↓↓↓

/-- A destination that is also a source takes the old value (05 R134). -/
theorem test_source_is_destination : gives (at_ 32 0x02008104 (lanes 1 [(1, 0, 3), (2, 0, 4)])) [(1, 0, 7)] = true := by decide +kernel

/-- 05 R156, its table: 1.0 + 2^-30 as a pair. -/
theorem test_faddx : gives (at_ 32 0x26020104 (lanes 1 [(1, 0, 0x3F800000), (2, 0, 0x30800000)]))
    [(4, 0, 0x3F800000), (5, 0, 0x30800000)] = true := by decide +kernel

/-- 05 R157, its table: (1 + 2^-12) squared; the tie goes to even. -/
theorem test_fmulx : gives (at_ 32 0x26820104 (lanes 1 [(1, 0, 0x3F800800), (2, 0, 0x3F800800)]))
    [(4, 0, 0x3F801000), (5, 0, 0x33800000)] = true := by decide +kernel

/-- 05 R165's worked case: SIGM of 2^-7. -/
theorem test_sigm : exec (.sigm none ⟨4, 1, 0, 0⟩) (on (lanes 1 [(1, 0, 0x3C000000)])) |> (after · fun u =>
    u.team.landAllRows.v 4 0 == 0x3F008000 && u.team.flags == 0) := by decide +kernel

/-- 06 R188 to R191, their worked case: TILE.SIZE 2 and lane 2 not executing. -/
def exch : Team := { lanes 0b1011 [(1, 0, 7), (1, 1, 0), (1, 2, 5), (1, 3, 7), (2, 0, 1), (2, 1, 3), (2, 2, 1), (2, 3, 2),
  (3, 0, 0xFFFFFFFF), (3, 1, 0xFFFFFFFF), (3, 3, 0), (5, 2, 77)] with tile := 2 }

theorem test_shfl_xor : gives (at_ 32 0x32428104 exch) [(5, 0, 0), (5, 1, 5), (5, 2, 77), (5, 3, 0)] = true := by decide +kernel
theorem test_ballot : gives (at_ 32 0x31048100 exch) [(9, 0, 0b1001), (9, 1, 0b1001), (9, 2, 0), (9, 3, 0b1001)] = true := by decide +kernel
theorem test_vote_eq : gives (at_ 32 0x33C50106 exch) [(10, 0, 0b1001), (10, 1, 0b0010), (10, 2, 0), (10, 3, 0b1011)] = true := by
  decide +kernel

/-- 06 R179's worked case. -/
theorem test_ldw : gives { at_ 32 0x560A0C54 { lanes 0xF [] with sreg := [(6, clusterVa + 64), (7, clusterVa)] } with
    mem := ((reset.withFetchWord 32 0x560A0C54).mem.writes clusterKey (leBytes 4 0x00083C00)).writes (clusterKey + 64) [0x3F, 0x80] }
    [(20, 0, 0x00F8FB07), (21, 0, 0x3C00)] = true := by decide +kernel

/-- 06 R182's worked case: four lanes add 1 to one word. -/
theorem test_atom_add : gives { at_ 32 0x5A020404 { lanes 0xF [(4, 0, 1), (4, 1, 1), (4, 2, 1), (4, 3, 1)] with sreg := [(2, clusterVa)] } with
    mem := (reset.withFetchWord 32 0x5A020404).mem.writes clusterKey [10] } [(4, 0, 10), (4, 1, 11), (4, 2, 12), (4, 3, 13)] = true := by
  decide +kernel

/-- 06 R192 to R196, their worked case: the block that expands to "ABABABAB". -/
def abBlock : List (Nat × Byte) :=
  [(0, 0x90), (1, 0x20), (2, 0x08), (36, 0x20), (37, 0x02), (132, 0x02), (134, 0x02), (141, 0x78), (142, 0x00), (143, 0x04)]

theorem test_decode : (decodeBlock (fun i => fget 0 abBlock i) 128).out.reverse.map BitVec.toNat =
      [0x41, 0x42, 0x41, 0x42, 0x41, 0x42, 0x41, 0x42] ∧
    (decodeBlock (fun i => fget 0 abBlock i) 128).status = 0x0000009000080000 := by
  decide +kernel

/-- 06 R197's worked case: the volume i + 2j + 4k sampled at (0.25, 0.5, 0). -/
def volume8 : Memory :=
  let m := (reset.withFetchWord 32 0x68461010).mem
  let m := m.writes (clusterKey + 4) (leBytes 4 0x3F800000)
  let m := m.writes (clusterKey + 32) (leBytes 4 0x40000000)
  m.writes (clusterKey + 36) (leBytes 4 0x40400000)

/-- 06 R200's worked case: the box [0, 1] in each axis, a ray along z from (0.5, 0.5, -2). -/
theorem test_rbox : gives { at_ 32 0x6A0A1008 { lanes 1 [(2, 0, 0x3F000000), (3, 0, 0x3F000000), (4, 0, 0xC0000000), (5, 0, 0x7F800000),
      (6, 0, 0x7F800000), (7, 0, 0x3F800000)] with sreg := [(8, clusterVa)] } with
    mem := (reset.withFetchWord 32 0x6A0A1008).mem.writes clusterKey ((leBytes 4 0 ++ leBytes 4 0 ++ leBytes 4 0 ++
      leBytes 4 0x3F800000 ++ leBytes 4 0x3F800000 ++ leBytes 4 0x3F800000)) }
    [(20, 0, 0x40000000), (21, 0, 0x40400000)] = true := by decide +kernel

theorem test_vsamp_tri : gives { at_ 32 0x68461010 { lanes 1 [(4, 0, 0x3E800000), (5, 0, 0x3F000000)] with sreg := [(8, clusterVa + 0x400)] } with
    mem := volume8.writes (clusterKey + 0x400) (leBytes 32 (clusterVa.toNat + 7 * 2 ^ 64 + 7 * 2 ^ 80 + 7 * 2 ^ 96 + 32 * 2 ^ 128 + 256 * 2 ^ 160)) }
    [(12, 0, 0x3FA00000)] = true := by decide +kernel

/-- 02 R49's worked example: an MXFP4 block of 5.0, -0.3, 0.75, 1.25 and zeros; the scale code is 0x7F,
NX and UF are raised: two of the four are tiny (02 Table 2.5; notes/assumptions/66.md). -/
theorem test_cvtmx_fp4 : after (exec (.cvtmx (some ⟨0, 0, 6, 40, 0, 0, 0, 0, 0⟩) 4 ⟨6, 8, 12, 1⟩) (on (lanes 0xF
    [(8, 0, 0x40A00000), (9, 0, 0xBE99999A), (10, 0, 0x3F400000), (11, 0, 0x3FA00000)]))) (fun u =>
      u.team.v 6 0 == 0x2296 && (u.team.v 40 0).toNat % 256 == 0x7F && u.team.flags == 0x3) = true := by decide +kernel

/-- 02 R60's example: with SEED 0 the generators of lanes 0 and 1. -/
theorem test_gen_seed : genSeedOf 0 0 = 0x9E3779B9 ∧ genSeedOf 0 1 = 0x3C6EF372 := by decide +kernel

/-! ### One step: scalar work, control, traps, memory -/

/-- 04 Table 4.1: a zero divisor gives all ones and the dividend as remainder. -/
theorem test_div_zero : givesS (at_ 32 (0x83400000 + 4 * 2 ^ 16 + 5 * 2 ^ 10 + 6 * 2 ^ 4) { T1 with sreg := [(5, 7)] }) [(4, BitVec.allOnes 64)] = true := by
  decide +kernel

↑↑↑

§ **Your task**: Scan the material for the word "case". Return every line where it is found.

§ **Task solution**:
/-- 05 R165's worked case: SIGM of 2^-7. -/
/-- 06 R188 to R191, their worked case: TILE.SIZE 2 and lane 2 not executing. -/
/-- 06 R179's worked case. -/
/-- 06 R182's worked case: four lanes add 1 to one word. -/
/-- 06 R192 to R196, their worked case: the block that expands to "ABABABAB". -/
/-- 06 R197's worked case: the volume i + 2j + 4k sampled at (0.25, 0.5, 0). -/
/-- 06 R200's worked case: the box [0, 1] in each axis, a ray along z from (0.5, 0.5, -2). -/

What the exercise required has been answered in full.